I want to say that I understand what you are going through. It is awful and truly crippling and isolating. The rage I feel is instant and I would give hulk a run for his money! I think you need to have a very honest conversation with your wife and come armed with some research on misophonia to substantiate what you’re saying. I eat entirely separately from my family and I’ve just had to accept that that is the way it is. I am more comfortable, they are more comfortable. Over time you get used to it and it doesn’t feel so strange. She needs to understand what your triggers are and how she can help. You have to be honest with her, otherwise, your resentment and anger will become worse. Like you, my auditory triggers have now grown to include visual triggers. I hate to see people licking their lips, or my partner scrunch up his toes – honestly, where do we get these triggers from eh?!

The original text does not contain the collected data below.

theorem execKeepalive_kept {x0 x1 s2} (h2 : Kept q s2) : KeptOut q (execKeepalive x0 x1 s2) := by
  unfold execKeepalive
  try dsimp only
  repeat' (first | (with_reducible first | assumption | apply keptOut_next | apply dgramCmd_kept))

theorem execTelemSub_kept {x0 x1 s2} (h2 : Kept q s2) : KeptOut q (execTelemSub x0 x1 s2) := by
  unfold execTelemSub
  try dsimp only
  repeat' (first | (with_reducible first | assumption | apply keptOut_next | apply dgramCmd_kept))

theorem execKeepaliveSend_kept {x0 x1 s2} (h2 : Kept q s2) : KeptOut q (execKeepaliveSend x0 x1 s2) := by
  unfold execKeepaliveSend
  try dsimp only
  repeat' (first | (with_reducible first | assumption | apply keptOut_next | apply State.upTo_kept | apply whenever_kept | apply ccpSend_kept | apply State.setSess_kept | apply ok_kept) | split | (dsimp only) | (with_reducible first | refine kept_snd (by with_reducible assumption) ?_ | refine kept_some (by with_reducible assumption) ?_))

theorem execCcpClose_kept {x0 x1 s2} (h2 : Kept q s2) : KeptOut q (execCcpClose x0 x1 s2) := by
  unfold execCcpClose
  try dsimp only
  repeat' (first | (with_reducible first | assumption | apply keptOut_next | apply dgramCmd_kept))

theorem eventTo_kept {x0 x1 s2} (h2 : Kept q s2) : Kept q (eventTo x0 x1 s2) := by
  unfold eventTo
  try dsimp only
  repeat' (first | (with_reducible first | assumption | apply kept_ite | apply kept_ite2 | apply ccpSend_kept | apply State.fadd_kept | apply State.setSess_kept) | split | (dsimp only) | (with_reducible first | refine kept_snd (by with_reducible assumption) ?_ | refine kept_some (by with_reducible assumption) ?_))

theorem eventToAll_kept {x0 x1 s2} (h2 : Kept q s2) : Kept q (eventToAll x0 x1 s2) := by
  induction x1 generalizing x0 s2 with
  | nil =>
    unfold eventToAll
    try dsimp only
    repeat' (first | (with_reducible first | assumption | apply eventTo_kept) | split | (dsimp only) | (with_reducible first | refine kept_snd (by with_reducible assumption) ?_ | refine kept_some (by with_reducible assumption) ?_))
  | cons a l ih =>
    unfold eventToAll
    try dsimp only
    repeat' (first | (with_reducible first | assumption | apply ih | apply eventTo_kept) | split | (dsimp only) | (with_reducible first | refine kept_snd (by with_reducible assumption) ?_ | refine kept_some (by with_reducible assumption) ?_))

theorem execCompletionSend_kept {x0 x1 s2} (h2 : Kept q s2) : KeptOut q (execCompletionSend x0 x1 s2) := by
  unfold execCompletionSend
  try dsimp only
  repeat' (first | (with_reducible first | assumption | apply kept_all) | (simp only [kept_mk]) | (with_reducible first | apply keptOut_next | apply State.upTo_kept | apply ok_kept | apply settle_kept | apply sendCompletion_kept | apply offerRecords_kept | apply putSlot_kept) | split | (dsimp only) | (with_reducible first | refine kept_snd (by with_reducible assumption) ?_ | refine kept_some (by with_reducible assumption) ?_))

theorem execCompletionHoldExpiry_kept {x0 x1 s2} (h2 : Kept q s2) : KeptOut q (execCompletionHoldExpiry x0 x1 s2) := by
  unfold execCompletionHoldExpiry
  try dsimp only
  repeat' (first | (with_reducible first | assumption | apply kept_all | apply keptOut_next | apply State.upTo_kept | apply whenever_kept | apply State.fadd_kept | apply freeSlot_kept | apply ok_kept) | split | (dsimp only) | (with_reducible first | refine kept_snd (by with_reducible assumption) ?_ | refine kept_some (by with_reducible assumption) ?_))

theorem syncOffset_kept {x0 s1} (h1 : Kept q s1) : Kept q (syncOffset x0 s1) := by
  unfold syncOffset
  try dsimp only
  repeat' (first | (with_reducible first | assumption | apply kept_all) | (simp only [kept_mk]) | (with_reducible first | apply kept_ite | apply kept_ite2 | apply State.fset_kept) | split | (dsimp only))

theorem execEventSend_kept {x0 x1 x2 x3 x4 x5 x6 x7 x8 s9} (h9 : Kept q s9) : KeptOut q (execEventSend x0 x1 x2 x3 x4 x5 x6 x7 x8 s9) := by
  unfold execEventSend
  try dsimp only
  repeat' (first | (with_reducible first | assumption | apply kept_all) | (simp only [kept_mk]) | (with_reducible first | apply keptOut_next | apply State.upTo_kept | apply whenever_kept | apply eventToAll_kept))

theorem execProgramSigChecked_kept {x0 x1 x2 s3} (h3 : Kept q s3) : KeptOut q (execProgramSigChecked x0 x1 x2 s3) := by
  unfold execProgramSigChecked
  try dsimp only
  repeat' (first | (with_reducible first | assumption | apply kept_all | apply keptOut_next | apply State.upTo_kept | apply whenever_kept | apply settle_kept | apply programChecked_kept | apply ok_kept) | split | (dsimp only) | (with_reducible first | refine kept_snd (by with_reducible assumption) ?_ | refine kept_some (by with_reducible assumption) ?_))

theorem execSignatureDone_kept {x0 s1} (h1 : Kept q s1) : KeptOut q (execSignatureDone x0 s1) := by
  unfold execSignatureDone
  try dsimp only
  repeat' (first | (with_reducible first | assumption | apply keptOut_next | apply State.upTo_kept | apply whenever_kept | apply settle_kept | apply signed_kept))

theorem execProgramFragTimeout_kept {x0 x1 s2} (h2 : Kept q s2) : KeptOut q (execProgramFragTimeout x0 x1 s2) := by
  unfold execProgramFragTimeout
  try dsimp only
  repeat' (first | (with_reducible first | assumption | apply kept_all | apply keptOut_next | apply State.upTo_kept | apply whenever_kept | apply refusedFrag_kept | apply programAck_kept | apply freeSlot_kept | apply ok_kept) | split | (dsimp only) | (with_reducible first | refine kept_snd (by with_reducible assumption) ?_ | refine kept_some (by with_reducible assumption) ?_))

theorem execMgmtFrame_kept {x0 x1 x2 x3 s4} (h4 : Kept q s4) : KeptOut q (execMgmtFrame x0 x1 x2 x3 s4) := by
  unfold execMgmtFrame
  try dsimp only
  repeat' (first | (with_reducible first | assumption | apply kept_all) | (simp only [kept_mk]) | (with_reducible first | apply kept_ite | apply kept_ite2 | apply keptOut_next | apply keptOut_ite | apply State.upTo_kept | apply State.fadd_kept | apply whenever_kept | apply State.addTotal_kept | apply State.fset_kept | apply settle_kept | apply takeDgram_kept) | split | (dsimp only) | (with_reducible first | refine kept_snd (by with_reducible assumption) ?_ | refine kept_some (by with_reducible assumption) ?_))

theorem execPpsOut_kept {x0 s1} (h1 : Kept q s1) : KeptOut q (execPpsOut x0 s1) := by
  unfold execPpsOut
  try dsimp only
  repeat' (first | (with_reducible first | assumption | apply kept_all) | (simp only [kept_mk]) | (with_reducible first | apply kept_ite | apply kept_ite2 | apply keptOut_next | apply keptOut_ite | apply State.upTo_kept | apply ok_kept | apply State.emit_kept | apply whenever_kept) | split | (dsimp only) | (with_reducible first | refine kept_snd (by with_reducible assumption) ?_ | refine kept_some (by with_reducible assumption) ?_))

theorem execAckResend_kept {x0 x1 x2 s3} (h3 : Kept q s3) : KeptOut q (execAckResend x0 x1 x2 s3) := by
  unfold execAckResend
  try dsimp only
  repeat' (first | (with_reducible first | assumption | apply kept_ite | apply kept_ite2 | apply keptOut_next | apply keptOut_ite | apply State.upTo_kept | apply whenever_kept | apply dropSession_kept | apply emitCcp_kept | apply State.setSess_kept | apply ok_kept) | split | (dsimp only) | (with_reducible first | refine kept_snd (by with_reducible assumption) ?_ | refine kept_some (by with_reducible assumption) ?_))

theorem execSessionSilence_kept {x0 x1 s2} (h2 : Kept q s2) : KeptOut q (execSessionSilence x0 x1 s2) := by
  unfold execSessionSilence
  try dsimp only
  repeat' (first | (with_reducible first | assumption | apply keptOut_next | apply State.upTo_kept | apply whenever_kept | apply dropSession_kept | apply ok_kept) | split | (dsimp only) | (with_reducible first | refine kept_snd (by with_reducible assumption) ?_ | refine kept_some (by with_reducible assumption) ?_))

theorem execHello_kept {x0 x1 s2} (h2 : Kept q s2) : KeptOut q (execHello x0 x1 s2) := by
  unfold execHello
  try dsimp only
  repeat' (first | (with_reducible first | assumption | apply keptOut_next | apply dgramCmd_kept))

theorem execSyncLoss_kept {x0 s1} (h1 : Kept q s1) : KeptOut q (execSyncLoss x0 s1) := by
  unfold execSyncLoss
  try dsimp only
  repeat' (first | (with_reducible first | assumption | apply kept_all) | (simp only [kept_mk]) | (with_reducible first | apply keptOut_next | apply State.upTo_kept | apply whenever_kept | apply State.fset_kept))

theorem execSync_kept {x0 x1 s2} (h2 : Kept q s2) : KeptOut q (execSync x0 x1 s2) := by
  unfold execSync
  try dsimp only
  repeat' (first | (with_reducible first | assumption | apply keptOut_next | apply State.upTo_kept | apply whenever_kept | apply syncOffset_kept))

theorem execEvidenceReq_kept {x0 x1 s2} (h2 : Kept q s2) : KeptOut q (execEvidenceReq x0 x1 s2) := by
  unfold execEvidenceReq
  try dsimp only
  repeat' (first | (with_reducible first | assumption | apply keptOut_next | apply dgramCmd_kept))

theorem execFinishTimeout_kept {x0 x1 s2} (h2 : Kept q s2) : KeptOut q (execFinishTimeout x0 x1 s2) := by
  unfold execFinishTimeout
  try dsimp only
  repeat' (first | (with_reducible first | assumption | apply keptOut_next | apply State.upTo_kept | apply whenever_kept | apply authFail_kept | apply dropSession_kept | apply ok_kept) | split | (dsimp only) | (with_reducible first | refine kept_snd (by with_reducible assumption) ?_ | refine kept_some (by with_reducible assumption) ?_))

theorem execPpsIn_kept {x0 s1} (h1 : Kept q s1) : KeptOut q (execPpsIn x0 s1) := by
  unfold execPpsIn
  try dsimp only
  repeat' (first | (with_reducible first | assumption | apply kept_all) | (simp only [kept_mk]) | (with_reducible first | apply kept_ite | apply kept_ite2 | apply keptOut_next | apply keptOut_ite | apply State.upTo_kept | apply whenever_kept | apply State.fset_kept) | split | (dsimp only))

theorem execInstall_kept {x0 x1 s2} (h2 : Kept q s2) : KeptOut q (execInstall x0 x1 s2) := by
  unfold execInstall
  try dsimp only
  repeat' (first | (with_reducible first | assumption | apply keptOut_next | apply ok_kept | apply settle_kept | apply cmdField_kept | apply State.upTo_kept))

theorem execMgmtPortLinkUp_kept {x0 s1} (h1 : Kept q s1) : KeptOut q (execMgmtPortLinkUp x0 s1) := by
  unfold execMgmtPortLinkUp
  try dsimp only
  repeat' (first | (with_reducible first | assumption | apply kept_all) | (simp only [kept_mk]) | (with_reducible first | apply keptOut_next | apply State.upTo_kept | apply whenever_kept | apply State.fset_kept))

theorem execRecoveryImage_kept {x0 x1 x2 x3 x4 x5 x6 x7 x8 s9} (h9 : Kept q s9) : KeptOut q (execRecoveryImage x0 x1 x2 x3 x4 x5 x6 x7 x8 s9) := by
  unfold execRecoveryImage
  try dsimp only
  repeat' (first | (with_reducible first | assumption | apply kept_all) | (simp only [kept_mk]) | (with_reducible first | apply kept_ite | apply kept_ite2 | apply keptOut_next | apply keptOut_ite | apply State.upTo_kept | apply State.emit_kept | apply whenever_kept | apply recoveryDone_kept) | split | (dsimp only))

theorem execProgram_kept {x0 x1 s2} (h2 : Kept q s2) : KeptOut q (execProgram x0 x1 s2) := by
  unfold execProgram
  try dsimp only
  repeat' (first | (with_reducible first | assumption | apply keptOut_next | apply dgramCmd_kept))

theorem execTelemPeriod_kept {x0 x1 x2 x3 s4} (h4 : Kept q s4) : KeptOut q (execTelemPeriod x0 x1 x2 x3 s4) := by
  unfold execTelemPeriod
  try dsimp only
  repeat' (first | (with_reducible first | assumption | apply keptOut_next | apply State.upTo_kept | apply whenever_kept | apply telemSend_kept | apply ok_kept) | split | (dsimp only) | (with_reducible first | refine kept_snd (by with_reducible assumption) ?_ | refine kept_some (by with_reducible assumption) ?_))

theorem execPortModeChange_kept {x0 s1} (h1 : Kept q s1) : KeptOut q (execPortModeChange x0 s1) := by
  unfold execPortModeChange
  try dsimp only
  repeat' (first | (with_reducible first | assumption | apply kept_all) | (simp only [kept_mk]) | (with_reducible first | apply keptOut_next | apply State.upTo_kept | apply whenever_kept | apply State.fset_kept))

end Sys2Proof.Machine
end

People say having earplugs really helps. I like to have lots of noise rather than a lack of noise if that makes sense. I have the radio on constantly and have white noise on at night. I don’t sleep in the same room as my partner as they snore and I couldn’t cope. You need to make adjustments so you feel calm and comfortable and those closest to you need to be considerate of that and make changes to accommodate you. They would if this was a physical disability that they could see.
In terms of treatment, I hear some people talk about CBT and counselling. I’m really hoping a miracle happens and there is some sort of breakthrough soon.